Credit points: 12 Session: Semester 1 Prerequisites: Students must meet the entry requirements to the Honours program, including completion of a pass undergraduate degree and a major in the specialisation area Assessment: researcher essay (20%); discipline and cluster based assessments (40%); research proposal (30%); research proposal presentation (10%) Mode of delivery: Block mode
This unit is an introduction to research methods used in business disciplines. The unit provides students with an understanding of the range of methods that may be used to answer research questions, their strengths and weakness and underlying philosophical assumptions. Key elements of the research process are addressed, including the purpose of the research; devising the research questions and hypotheses; selecting a research strategy; methods and procedures for data collection and analysis; and interpreting and reporting the results. Students learn important research terminology, how to write a research proposal and ethical considerations in conducting research. The first component of this unit is delivered to the whole Business School Honours cohort and covers obligations as a researcher.

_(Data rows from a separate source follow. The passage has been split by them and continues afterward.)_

/-- Every row fixes OP, SUB and AM, and no two rows fix them alike. -/
theorem row_eq_of_covers {w : Word} {r q : OpcodeRow} (hr : r ∈ opcodeRows) (hq : q ∈ opcodeRows) (hrw : r.covers w = true)
    (hqw : q.covers w = true) : r = q := by
  have key : ∀ x ∈ opcodeRows, x.covers w = true → x.value &&& 0xF03F#16 = w &&& 0xF03F#16 := by
    intro x hx hxw
    have hmask : ∀ y ∈ opcodeRows, y.mask &&& 0xF03F#16 = 0xF03F#16 := by decide
    rw [OpcodeRow.covers, beq_iff_eq] at hxw
    rw [← hxw, BitVec.and_assoc, hmask x hx]
  have hnodup : (opcodeRows.map fun x => x.value &&& 0xF03F#16).Nodup := by decide
  exact List.inj_on_of_nodup_map hnodup hr hq ((key r hr hrw).trans (key q hq hqw).symm)

/-- Settles O17. -/
theorem illegalPrimaryWordsAreThoseOfNoRow : Obligations.IllegalPrimaryWordsAreThoseOfNoRow := by
  refine ⟨fun w ext => ?_, fun w r q => row_eq_of_covers, fun w ext => ?_, fun ext => ?_⟩
  · rw [decodeWords_illegalPrimary, decodeForm_eq_none_iff, rows_uncovering_iff]
  · rw [decodeWords_illegalPrimary, decodeForm_eq_none_iff]
  · exact decodeWords_of_encode (.inl rfl) rfl

end Sys2Proof
end

section
/-! How an instruction, a dispatch and a fault end, in the words of Sys2Proof/Safety.lean: the accounts (TICK, RUNSTATE, DIAG) are
settled last, so whatever was said of the other fields before a charge still holds after it. -/

namespace Sys2Proof.Machine

/-! ## Charging cycles touches the accounts alone (R262 step 4, R290) -/

/-- Everything but the accounts: TICK, RUNSTATE, DIAG and the event queue with its bitmap. -/
structure SameButAccounts (s t : State) : Prop where
  regs : t.regs = s.regs
  pc : t.pc = s.pc
  sp : t.sp = s.sp
  flags : t.flags = s.flags
  cap : t.cap = s.cap
  cause : t.cause = s.cause
  brecov : t.brecov = s.brecov
  hctx : t.hctx = s.hctx
  inhibit : t.inhibit = s.inhibit
  mem : t.mem = s.mem
  bus : t.bus = s.bus
  draws : t.draws = s.draws
  env : t.env = s.env

theorem sameButAccounts_charge (n : Nat) (s : State) : SameButAccounts s (charge n s) := by constructor <;> simp

theorem sameButAccounts_countInstr (s : State) : SameButAccounts s s.countInstr := by constructor <;> rfl

theorem sameButAccounts_setEvq (q : List Byte) (s : State) : SameButAccounts s (s.setEvq q) := by constructor <;> rfl

theorem SameButAccounts.refl (s : State) : SameButAccounts s s := by constructor <;> rfl

theorem SameButAccounts.trans {s t u : State} (h : SameButAccounts s t) (h' : SameButAccounts t u) : SameButAccounts s u where
  regs := h'.regs.trans h.regs
  pc := h'.pc.trans h.pc
  sp := h'.sp.trans h.sp
  flags := h'.flags.trans h.flags
  cap := h'.cap.trans h.cap
  cause := h'.cause.trans h.cause
  brecov := h'.brecov.trans h.brecov
  hctx := h'.hctx.trans h.hctx
  inhibit := h'.inhibit.trans h.inhibit
  mem := h'.mem.trans h.mem
  bus := h'.bus.trans h.bus
  draws := h'.draws.trans h.draws
  env := h'.env.trans h.env

theorem SameButAccounts.devices {s t : State} (h : SameButAccounts s t) :
    t.mem = s.mem ∧ t.bus = s.bus ∧ t.draws = s.draws ∧ t.inhibit = s.inhibit :=
  ⟨h.mem, h.bus, h.draws, h.inhibit⟩

/-- A dispatch does not speak of the accounts, on either side. -/
theorem Dispatched.congr {cls : DispatchClass} {code : Byte} {resume : Word} {s s' t t' : State}
    (h : Dispatched cls code resume s t) (hs : SameButAccounts s s') (ht : SameButAccounts t t') :
    Dispatched cls code resume s' t' where
  cause := ht.cause.trans h.cause
  handed := by rw [State.reg_def, ht.regs]; exact h.handed
  regs q hq := by rw [State.reg_def, State.reg_def, ht.regs, hs.regs]; exact h.regs q hq
  stored := by
    obtain ⟨⟨u, v, h1, h2, h3⟩, hrest⟩ := h.stored
    have same : ∀ w : State, w.mem = w.mem ∧ w.bus = w.bus ∧ w.draws = w.draws ∧ w.inhibit = w.inhibit :=
      fun _ => ⟨rfl, rfl, rfl, rfl⟩
    rw [FrameStored, hs.sp, hs.flags, hs.mem, ht.mem]
    exact ⟨⟨u, v, h1.congr hs.devices (same u), h2, h3.congr (same v) ht.devices⟩, hrest⟩
  sp := by rw [ht.sp, hs.sp]; exact h.sp
  flagI := by rw [State.flag, ht.flags]; exact h.flagI
  flagF := by rw [State.flag, State.flag, ht.flags, hs.flags]; exact h.flagF
  flags := by rw [ht.flags, hs.flags]; exact h.flags
  pc := by
    rw [ht.pc, h.pc]
    cases cls <;> simp only [handlerOf, hs.mem]
  context := by rw [ht.hctx, hs.hctx]; exact h.context
  fixed := by rw [SameFixed, ht.cap, ht.brecov, ht.env, hs.cap, hs.brecov, hs.env]; exact h.fixed

/-! ## Faults (R280, R282) -/

/-- A fault is recorded and dispatched, or ends the run with the record alone. -/
theorem faultTaken_raiseFault (k : FaultKind) (base : Nat) (s : State) : FaultTaken k base s (raiseFault k base s) where
  dispatched hctx hpush := by
    obtain ⟨t, ht, hd, hq, htick, hrun, hdiag⟩ :=
      enter_legal .fault (Config.faultCode k) s.pc (s := s.recordFault k) hpush
    have hraise : raiseFault k base s = charge (base + dispatchCost) t := by
      rw [raiseFault, if_neg (by simpa using hctx), ht]
    have hcharged := charged_charge (n := base + dispatchCost) (s := s) (u := t) htick hd.fixed.2.1
    rw [hrun, hdiag] at hcharged
    rw [hraise]
    refine ⟨hd.congr ?_ (sameButAccounts_charge _ _), ?_, hcharged⟩
    · constructor <;> rfl
    · rw [SameQueue, charge_evq, charge_evp, charge_qovf]; exact hq
  double h := by
    have hhalt : raiseFault k base s = (s.recordFault k).setRunState .haltPerm := by
      unfold raiseFault
      split
      · rfl
      · next hctx =>
        have hpush : ¬ PushesLegal s.sp := h.resolve_left (by simpa using hctx)
        rw [enter_illegal .fault (Config.faultCode k) s.pc (s := s.recordFault k) hpush]
    rw [hhalt]
    rfl

/-- Settles O54. -/
theorem raisingAFaultRecordsAndDispatches : Obligations.RaisingAFaultRecordsAndDispatches := fun k base s =>
  ⟨fun _ => faultTaken_raiseFault k base s, recorded_record k s.pc s.tick s.diag⟩

/-! ## Traps and events (R143, R144, R285) -/

theorem trapResult_raiseTrap (i : Instr) (id : Byte) (s : State) (hcost : i.baseCost = 1) :
    TrapResult (1 + i.extWords) id s (raiseTrap i id s) := by
  refine ⟨fun hpush => ?_, fun hpush => ?_⟩
  · obtain ⟨t, ht, hd, hq, htick, hrun, hdiag⟩ := enter_legal .trap id (s.pcNext i) hpush
    have hraise : raiseTrap i id s = charge 6 t.countInstr := by rw [raiseTrap, ht, hcost]; rfl
    have hcharged := charged_charge (n := 6) (s := s) (u := t.countInstr) htick hd.fixed.2.1
    rw [State.countInstr_runState, State.countInstr_diag, hrun, hdiag] at hcharged
    rw [hraise]
    refine ⟨hd.congr (.refl s) ((sameButAccounts_countInstr t).trans (sameButAccounts_charge _ _)), ?_, hcharged⟩
    rw [SameQueue, charge_evq, charge_evp, charge_qovf]
    exact hq
  · rw [raiseTrap, enter_illegal .trap id (s.pcNext i) hpush, ← hcost]
    exact faultTaken_raiseFault _ _ s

The second component of the unit splits into Disciplinary areas and covers issues related to research design.
BUSS4312 Business Analytics Honours A

Credit points: 6 Session: Semester 1 Prerequisites: Students must meet the entry requirements to the Honours program, including completion of a pass undergraduate degree and a major in the specialisation area Corequisites: BUSS4001; BUSS4313 Assessment: homework (20%), assignment A (40%), assignment B (40%) Mode of delivery: Block mode
This unit covers advanced research-integrated coursework topics in optimisation and stochastic processes, such as convex optimisation, duality, approximation, statistical estimation, random walks and Markov chains, and Poisson and other stochastic processes.
BUSS4313 Business Analytics Honours B

Credit points: 6 Session: Semester 1 Prerequisites: Students must meet the entry requirements to the Honours program, including completion of a pass undergraduate degree and a major in the specialisation area Corequisites: BUSS4001: BUSS4312 Assessment: homework (40%); assignment (60%) Mode of delivery: Block mode
This unit aims to provide advanced knowledge on linear models and methods for economic and financial time-series analysis and panel data models. The unit focuses on estimation and inference. It covers some of the basics of time series model including stationary processes, AR, MA and ARMA processes, spectral analysis, structural change, nonstationarity, VAR and VECM, state-space models and Kalman filter.
BUSS4104 Business Honours Thesis

Credit points: 24 Session: Semester 2 Prerequisites: BUSS4001 + 2 x Honours coursework units in the specialisation area Corequisites: BUSS4000 Assessment: individual thesis (100%), oral thesis communication (0%) Mode of delivery: Supervision
This unit comprises the research and writing of a supervised thesis on an approved topic in business. A written Honours Thesis and presentation of the research work is undertaken.